* **Task brief**: Repeat exactly, and only, the lines of the entries below from the one with "unacknowledged message is resent" through the one with "or refusal, or", both ends included.

Records from a data collection
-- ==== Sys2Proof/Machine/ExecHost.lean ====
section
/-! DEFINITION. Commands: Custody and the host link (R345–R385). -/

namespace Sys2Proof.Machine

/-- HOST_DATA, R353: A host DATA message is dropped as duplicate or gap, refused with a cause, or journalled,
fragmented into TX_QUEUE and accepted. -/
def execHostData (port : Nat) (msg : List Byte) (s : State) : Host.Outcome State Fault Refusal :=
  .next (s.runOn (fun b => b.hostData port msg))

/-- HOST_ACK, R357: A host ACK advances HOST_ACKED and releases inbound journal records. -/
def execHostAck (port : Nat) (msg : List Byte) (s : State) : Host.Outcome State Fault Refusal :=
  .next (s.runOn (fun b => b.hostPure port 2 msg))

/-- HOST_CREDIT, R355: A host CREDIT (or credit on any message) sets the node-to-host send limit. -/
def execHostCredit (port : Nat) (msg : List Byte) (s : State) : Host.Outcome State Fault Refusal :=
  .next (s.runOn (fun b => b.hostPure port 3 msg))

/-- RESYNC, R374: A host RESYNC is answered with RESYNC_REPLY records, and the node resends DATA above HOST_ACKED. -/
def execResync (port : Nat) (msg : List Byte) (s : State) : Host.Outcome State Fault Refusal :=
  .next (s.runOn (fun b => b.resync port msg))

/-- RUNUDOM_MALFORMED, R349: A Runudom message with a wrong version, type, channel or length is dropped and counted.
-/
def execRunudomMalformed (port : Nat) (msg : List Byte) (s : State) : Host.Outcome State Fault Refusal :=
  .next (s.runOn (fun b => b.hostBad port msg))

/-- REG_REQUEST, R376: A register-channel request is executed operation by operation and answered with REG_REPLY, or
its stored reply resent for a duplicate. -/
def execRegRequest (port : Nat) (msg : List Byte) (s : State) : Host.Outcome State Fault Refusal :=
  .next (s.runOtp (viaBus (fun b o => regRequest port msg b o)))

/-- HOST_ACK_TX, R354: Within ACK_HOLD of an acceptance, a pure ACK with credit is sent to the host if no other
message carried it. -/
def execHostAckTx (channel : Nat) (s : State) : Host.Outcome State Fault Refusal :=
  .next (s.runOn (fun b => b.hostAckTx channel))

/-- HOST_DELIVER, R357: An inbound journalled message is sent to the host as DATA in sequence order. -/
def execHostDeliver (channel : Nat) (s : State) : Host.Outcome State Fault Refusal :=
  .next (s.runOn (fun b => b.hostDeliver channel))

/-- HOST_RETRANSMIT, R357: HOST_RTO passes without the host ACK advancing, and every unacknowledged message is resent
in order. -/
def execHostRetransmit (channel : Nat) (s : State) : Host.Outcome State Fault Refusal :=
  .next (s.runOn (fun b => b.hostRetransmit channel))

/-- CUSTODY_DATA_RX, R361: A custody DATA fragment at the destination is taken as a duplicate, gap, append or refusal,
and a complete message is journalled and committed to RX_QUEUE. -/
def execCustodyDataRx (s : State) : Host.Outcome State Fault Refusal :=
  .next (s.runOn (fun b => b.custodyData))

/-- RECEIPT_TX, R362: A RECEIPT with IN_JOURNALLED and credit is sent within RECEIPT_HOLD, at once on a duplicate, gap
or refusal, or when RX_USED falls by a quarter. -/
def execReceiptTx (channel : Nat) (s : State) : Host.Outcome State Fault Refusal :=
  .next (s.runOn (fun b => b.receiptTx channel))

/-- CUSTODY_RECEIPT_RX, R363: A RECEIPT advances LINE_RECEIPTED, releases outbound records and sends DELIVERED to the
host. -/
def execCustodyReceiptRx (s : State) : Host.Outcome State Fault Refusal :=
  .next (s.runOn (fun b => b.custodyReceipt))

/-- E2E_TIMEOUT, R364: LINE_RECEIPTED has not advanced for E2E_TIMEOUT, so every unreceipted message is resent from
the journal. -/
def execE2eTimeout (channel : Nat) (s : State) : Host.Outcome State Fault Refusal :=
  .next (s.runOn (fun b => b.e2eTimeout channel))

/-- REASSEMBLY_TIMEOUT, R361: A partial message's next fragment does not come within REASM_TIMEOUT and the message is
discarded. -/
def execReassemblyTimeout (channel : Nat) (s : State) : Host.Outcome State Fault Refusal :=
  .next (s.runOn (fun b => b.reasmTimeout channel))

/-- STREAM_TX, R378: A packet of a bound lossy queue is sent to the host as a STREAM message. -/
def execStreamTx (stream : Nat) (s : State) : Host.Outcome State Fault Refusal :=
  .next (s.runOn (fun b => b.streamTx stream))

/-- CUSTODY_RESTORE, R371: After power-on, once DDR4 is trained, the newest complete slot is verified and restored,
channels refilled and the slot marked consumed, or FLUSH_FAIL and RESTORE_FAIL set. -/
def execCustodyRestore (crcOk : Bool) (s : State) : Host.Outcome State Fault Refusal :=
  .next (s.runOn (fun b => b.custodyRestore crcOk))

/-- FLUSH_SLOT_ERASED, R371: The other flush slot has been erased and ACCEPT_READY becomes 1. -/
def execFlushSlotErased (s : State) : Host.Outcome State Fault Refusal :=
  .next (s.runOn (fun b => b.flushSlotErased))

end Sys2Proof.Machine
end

...

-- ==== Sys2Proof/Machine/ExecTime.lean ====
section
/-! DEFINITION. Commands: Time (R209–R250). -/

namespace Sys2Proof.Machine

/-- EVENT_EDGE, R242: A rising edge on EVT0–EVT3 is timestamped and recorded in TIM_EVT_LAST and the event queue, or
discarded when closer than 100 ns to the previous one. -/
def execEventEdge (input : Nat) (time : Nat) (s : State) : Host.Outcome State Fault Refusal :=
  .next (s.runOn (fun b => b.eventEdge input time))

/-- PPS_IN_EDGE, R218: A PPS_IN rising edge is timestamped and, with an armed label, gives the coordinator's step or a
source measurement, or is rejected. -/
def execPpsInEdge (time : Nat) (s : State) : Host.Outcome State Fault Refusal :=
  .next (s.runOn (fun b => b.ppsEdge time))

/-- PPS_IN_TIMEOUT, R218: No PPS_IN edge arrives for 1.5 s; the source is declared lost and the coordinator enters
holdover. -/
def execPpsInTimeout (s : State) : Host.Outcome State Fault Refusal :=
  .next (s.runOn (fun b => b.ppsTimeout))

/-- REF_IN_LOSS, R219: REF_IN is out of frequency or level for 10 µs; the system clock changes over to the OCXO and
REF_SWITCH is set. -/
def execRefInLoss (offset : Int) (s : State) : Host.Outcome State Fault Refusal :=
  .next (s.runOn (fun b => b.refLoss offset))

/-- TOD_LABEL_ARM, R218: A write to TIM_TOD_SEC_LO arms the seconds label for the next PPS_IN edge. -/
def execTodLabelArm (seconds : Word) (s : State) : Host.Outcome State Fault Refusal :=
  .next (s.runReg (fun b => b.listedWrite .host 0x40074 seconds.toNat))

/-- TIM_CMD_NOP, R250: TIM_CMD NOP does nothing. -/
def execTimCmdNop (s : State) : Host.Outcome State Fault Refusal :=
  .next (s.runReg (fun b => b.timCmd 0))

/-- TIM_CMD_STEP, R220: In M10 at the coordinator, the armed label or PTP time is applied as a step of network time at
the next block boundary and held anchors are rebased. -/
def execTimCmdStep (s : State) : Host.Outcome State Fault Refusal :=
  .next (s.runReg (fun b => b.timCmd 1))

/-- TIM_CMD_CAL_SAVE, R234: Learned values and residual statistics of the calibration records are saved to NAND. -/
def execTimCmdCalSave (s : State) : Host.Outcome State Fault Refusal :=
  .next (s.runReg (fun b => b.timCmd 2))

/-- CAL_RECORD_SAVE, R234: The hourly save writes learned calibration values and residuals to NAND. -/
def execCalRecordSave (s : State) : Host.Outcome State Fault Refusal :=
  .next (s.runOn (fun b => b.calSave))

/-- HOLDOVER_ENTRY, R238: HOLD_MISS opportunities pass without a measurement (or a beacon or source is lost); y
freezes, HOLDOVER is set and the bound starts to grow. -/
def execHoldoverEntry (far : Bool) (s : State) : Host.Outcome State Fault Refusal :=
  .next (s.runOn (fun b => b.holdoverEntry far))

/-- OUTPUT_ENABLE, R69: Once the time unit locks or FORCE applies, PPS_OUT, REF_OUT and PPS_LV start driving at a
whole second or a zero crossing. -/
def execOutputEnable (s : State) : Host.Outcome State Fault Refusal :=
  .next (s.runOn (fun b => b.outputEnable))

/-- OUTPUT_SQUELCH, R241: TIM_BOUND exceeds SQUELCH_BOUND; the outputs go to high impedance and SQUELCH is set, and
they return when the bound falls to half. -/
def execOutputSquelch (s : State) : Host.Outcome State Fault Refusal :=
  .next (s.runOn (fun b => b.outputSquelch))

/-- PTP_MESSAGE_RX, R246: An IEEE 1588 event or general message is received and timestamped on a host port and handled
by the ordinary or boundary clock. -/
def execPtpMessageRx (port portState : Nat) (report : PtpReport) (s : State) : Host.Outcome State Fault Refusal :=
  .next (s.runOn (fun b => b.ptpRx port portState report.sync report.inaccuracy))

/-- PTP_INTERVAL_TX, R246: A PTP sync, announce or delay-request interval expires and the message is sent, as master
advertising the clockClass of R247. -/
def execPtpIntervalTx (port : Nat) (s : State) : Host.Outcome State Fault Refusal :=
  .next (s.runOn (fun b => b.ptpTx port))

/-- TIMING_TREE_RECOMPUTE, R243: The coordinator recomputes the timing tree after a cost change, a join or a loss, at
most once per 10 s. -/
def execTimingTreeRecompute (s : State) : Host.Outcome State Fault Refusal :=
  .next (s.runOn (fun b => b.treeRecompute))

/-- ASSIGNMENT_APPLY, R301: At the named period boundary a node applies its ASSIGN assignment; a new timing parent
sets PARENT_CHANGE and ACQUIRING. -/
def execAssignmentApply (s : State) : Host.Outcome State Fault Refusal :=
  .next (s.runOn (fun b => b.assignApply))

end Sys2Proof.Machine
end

* **Task response**:
/-- HOST_RETRANSMIT, R357: HOST_RTO passes without the host ACK advancing, and every unacknowledged message is resent
in order. -/
def execHostRetransmit (channel : Nat) (s : State) : Host.Outcome State Fault Refusal :=
  .next (s.runOn (fun b => b.hostRetransmit channel))

/-- CUSTODY_DATA_RX, R361: A custody DATA fragment at the destination is taken as a duplicate, gap, append or refusal,
and a complete message is journalled and committed to RX_QUEUE. -/
def execCustodyDataRx (s : State) : Host.Outcome State Fault Refusal :=
  .next (s.runOn (fun b => b.custodyData))

/-- RECEIPT_TX, R362: A RECEIPT with IN_JOURNALLED and credit is sent within RECEIPT_HOLD, at once on a duplicate, gap
or refusal, or when RX_USED falls by a quarter. -/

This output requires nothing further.